TASK BRIEF: Without further comment, state how many lines in the listing below contain the word "oldest".

ENTRIES SHOWN:
/-- What a core holds beside its registers and its SRAM (chapters 02 to 05). -/
structure CoreSt where
  /-- The sixteen slots of the delay ring (R56, R58). -/
  ring : SMap RingSlot := []
  /-- Slots being closed up (R59). -/
  closing : List Nat := []
  /-- Where the core stands in its open step (R79, R151, R191). -/
  phase : CPhase := .idle
  /-- Opens of later steps that are held, oldest first (R80, R151, R200). -/
  heldOpens : List Nat := []
  /-- The close that the cluster agent has passed to the core (R191, R440). -/
  closeFor : Option Nat := none
  /-- First staging entry in use and how many are in use (R75); entries beyond 512 that stall the update unit. -/
  stgHead : Nat := 0
  stgN : Nat := 0
  stgWait : List Nat := []
  /-- Next fan-out entry of the head of staging (R76). -/
  emitIdx : Nat := 0
  /-- Compartments basted since the last MCB that landed (the internal new selector of R110). -/
  basted : List Nat := []
  /-- Records in the hold area (R142). -/
  holdN : Nat := 0
  holdHead : Nat := 0
  /-- The modulatory sum of the open step (R143). -/
  modSum : Int := 0
  /-- Compartments that spiked in the open step, in visit order (R148). -/
  spiked : List Nat := []
  /-- Learning configuration words that hold a parity error, by offset in the control port (R139). -/
  lrnPar : List Nat := []
  /-- The last step committed since the core last left the halted state (R157). -/
  lastCommit : Option Nat := none
  /-- The close due at the open step: post-synaptic stamps already swept (Table 4-8 step 0). -/
  swept : Bool := false
  /-- Post-synaptic stamps changed in the open step, and in the step before it, as they stood at the open of that step: compartment,
  stamp (R135). -/
  stampsWas : List (Nat × Nat) := []
  stampsWas1 : List (Nat × Nat) := []
  /-- REWL as it was latched for the step committed last (R136). -/
  rewWas : Nat := 0
  /-- Free-pool formatting in progress, and who asked (R118). -/
  poolFmt : Option Req := none
  /-- The MAC array (R171, R181, R183). -/
  mac : MacSt := {}
  /-- The queue unit (chapter 08). -/
  q : QueueSt := {}
deriving DecidableEq, Repr
/-- An advance token (R192): the step it closes, the step it opens, its earliest open time. -/
structure Token where
  close : Option Nat
  opn : Option Nat
  time : Nat
deriving DecidableEq, Repr
/-- A statistics reduction of an instance (R187): who asked, whether at a boundary, CLR, captured values by cluster (cluster,
max-abs integer, max-abs float, clipped, elements), clusters whose STAT_RSP has been combined. -/
structure StatSt where
  boundary : Bool
  clr : Bool
  cap : Option (List (Nat × Nat × Nat × Nat × Nat)) := none
  rsp : List Nat := []
deriving DecidableEq, Repr
/-- The step sequencer context of an instance beside its STEP registers (chapter 06). -/
structure InstSt where
  /-- Events injected and delivered on the device, and over links, as the barrier counts them (R194). -/
  injected : Nat := 0
  delivered : Nat := 0
  remInj : Nat := 0
  remDel : Nat := 0
  /-- LCIDs of the participants (R191). -/
  parts : List Nat := []
  /-- Epoch number of the last CORE_ALLOC_FAIL discard that was logged (R123). -/
  allocEp : Option Nat := none
  /-- Injected minus delivered events, local and remote, of each endpoint: what its DONE carries (R194, R248). -/
  diffs : SMap Int := []
  rdiffs : SMap Int := []
  /-- The step opened first and last in this run; none before the first open. -/
  first : Option Nat := none
  opened : Option Nat := none
  /-- The close that ends the run has been sent (R203). -/
  final : Bool := false
  /-- Tokens sent and not yet received by the cluster agents, oldest first. -/
  tokens : List Token := []
  /-- Clusters whose DONE for the open step has been combined (R248): cluster, DIFF, RDIFF; and the step of the last report to the
  parent (R195). -/
  doneCl : List (Nat × Nat × Nat) := []
  reported : Option Nat := none
  /-- Reports of child devices for the open step, or for the step at which the instance stands: rank, remote difference (R195);
  and the child ranks seen so far (R318). -/
  reports : List (Nat × Nat) := []
  kids : List Nat := []
  /-- The next step of the Timed schedule, and the ticks held under LAGMAX: step, time (R199, R200). -/
  nextTick : Nat := 0
  ticks : List (Nat × Nat) := []
  /-- The last step committed on the device in this run (R191). -/
  committed : Option Nat := none
  /-- The step whose barrier timed out last, and whether one was logged in this run (R198). -/
  tmoStep : Option Nat := none
  tmoLogged : Bool := false
  /-- Twice max(E, A) of each closed step not yet released as egress (R344). -/
  closeT : SMap Nat := []
  /-- Closed steps that committed after P(t) and are not yet released (R344). -/
  late : List Nat := []
  /-- A statistics reduction in progress (R187). -/
  stat : Option StatSt := none
deriving DecidableEq, Repr
/-- A record of a cluster input journal (Table 14-2); `bad` when its JCHK no longer holds (R442). -/
structure JRec where
  axon : Nat
  payload : Nat
  g : Bool
  rem : Bool
  srank : Nat
  scl : Nat
  dpos : Nat
  sstep5 : Nat
  astep5 : Nat
  tstep5 : Nat
  void : Bool
  bad : Bool := false
deriving DecidableEq, Repr
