-- ==== Sys2Proof/Machine/Learn.lean ====
section
/-! DEFINITION. The learning rule engine (chapter 04): stamps and ages, rule terms, the hold area, the drain at a commit,
and the epoch close. -/
namespace Sys2Proof.Machine

/-- The stamp of step `t` (R125). -/
def stampOf (t : Nat) : Nat := if t % 65536 = 0xFFFF then 0xFFFE else t % 65536
/-- The age of a stamp at step `t`; none when infinite (R127). -/
def ageOf (t st : Nat) : Option Nat := if st = 0xFFFF then none else some ((t % 65536 + 65536 - st) % 65536)

def lrnEn (p : Nat) (s : State) : Bool := s.fb (LRN_CTRL p) LRN_CTRL.EN
/-- Learning is enabled and not stopped under R139. -/
def lrnOn (p : Nat) (s : State) : Bool := lrnEn p s && !s.fb (LRN_STAT p) LRN_STAT.FAULT
/-- A saturation counted in LRN_EPB_SAT. -/
def epbSat (p : Nat) (b : Bool) (s : State) : State := if b then s.inc (LRN_EPB_SAT p) 1 else s

/-- The engine reads its configuration words: a parity error stops learning in the core (R139). -/
def lrnParity (p : Nat) (s : State) : State :=
  if (s.core p).lrnPar.isEmpty then s
  else ((s.fs (LRN_STAT p) LRN_STAT.FAULT 1).inc (LRN_CFG_PERR p) 1).emit (.report p 0x80)

/-- The epoch number of step `t` (R149). -/
def epochOf (p t : Nat) (s : State) : Nat :=
  if lrnEn p s then t / (s.fv (LRN_EPOCH p) LRN_EPOCH.LEN) else 0

/-- Accumulator slots for each window word (Table 4-1). -/
def entOf (g : Nat) : Nat := if g = 0 then 1 else if g = 1 then 4 else 8

/-- Where a weight lies in its word: a SYN32 weight byte, byte b of a B8 word, nibble n of a B4 word. -/
inductive WPlace where
  | syn | byte (b : Nat) | nib (n : Nat)
deriving DecidableEq, Repr

/-- `sub` of R130 under granularity `g`; none where Table 4-1 says not learned. -/
def subOf (g : Nat) : WPlace → Option Nat
  | .syn => some 0
  | .byte b => if g = 0 then none else if g = 1 then some b else some (2 * b)
  | .nib n => if g = 2 then some n else none

/-- The accumulator index of a weight in window word `w`: outside the window `none`, not learned `some none` (R130). -/
def accIdx (p w : Nat) (pl : WPlace) (s : State) : Option (Option Nat) :=
  let b := s.fv (LRN_PLA_BASE p) LRN_PLA_BASE.BASE
  let g := s.fv (LRN_CTRL p) LRN_CTRL.GRAN
  if b ≤ w ∧ w < b + s.fv (LRN_PLA_LEN p) LRN_PLA_LEN.LEN then some ((subOf g pl).map fun x => (w - b) * entOf g + x) else none

/-- What the terms see of a synapse at an evaluation (R135, R136). -/
structure TermCtx where
  apre : Option Nat
  apost : Option Nat
  lval : Int
  g : Int
  rew : Int
  mstep : Int
  mep : Int
  acc : Int
deriving DecidableEq, Repr

/-- D of R135. -/
def TermCtx.d (c : TermCtx) : Option Nat :=
  match c.apre, c.apost with
  | some a, some b => if b ≤ a then some (a - b) else none
  | _, _ => none

/-- ±65,535 clamp of Table 4-5. -/
def clamp17 (v : Int) : Int := if v > 65535 then 65535 else if v < -65535 then -65535 else v

/-- Decay table `n` at an age (R137). -/
def decay (p n : Nat) (s : State) : Option Nat → Int
  | none => 0
  | some a =>
    let sh := bits (s.rd (LRN_TSEL p)) (16 + 4 * n) 4
    let e := a / 2 ^ sh
    if e ≥ 32 then 0 else (bits (s.rd (LRN_DCY p (16 * n + e / 2))) (16 * (e % 2)) 16 : Nat)

/-- A factor (Table 4-5). -/
def factor (p : Nat) (c : TermCtx) (s : State) (code : Nat) : Int :=
  match code with
  | 0 => 32768
  | 1 => decay p (s.fv (LRN_TSEL p) LRN_TSEL.TPRE) s c.apre
  | 2 => decay p (s.fv (LRN_TSEL p) LRN_TSEL.TPOST) s c.apost
  | 3 => decay p (s.fv (LRN_TSEL p) LRN_TSEL.TPAIR) s c.d
  | 4 => clamp17 c.lval
  | 5 => c.g
  | 6 => c.rew
  | 7 => clamp17 (c.mstep * 256)
  | 8 => clamp17 c.mep
  | 9 => c.acc
  | _ => 0

/-- A condition (Table 4-6). -/
def condHolds (c : TermCtx) (code : Nat) : Bool :=
  match code with
  | 0 => true
  | 1 => c.apre.isSome
  | 2 => c.apost.isSome
  | 3 => c.d.isSome
  | 4 => match c.apost, c.apre with
    | none, _ => false
    | some _, none => true
    | some b, some a => decide (b > a)
  | 5 => decide (clamp17 (c.mstep * 256) ≠ 0)
  | 6 => decide (c.lval > 0)
  | _ => false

SOLUTION FOR THIS TASK: 2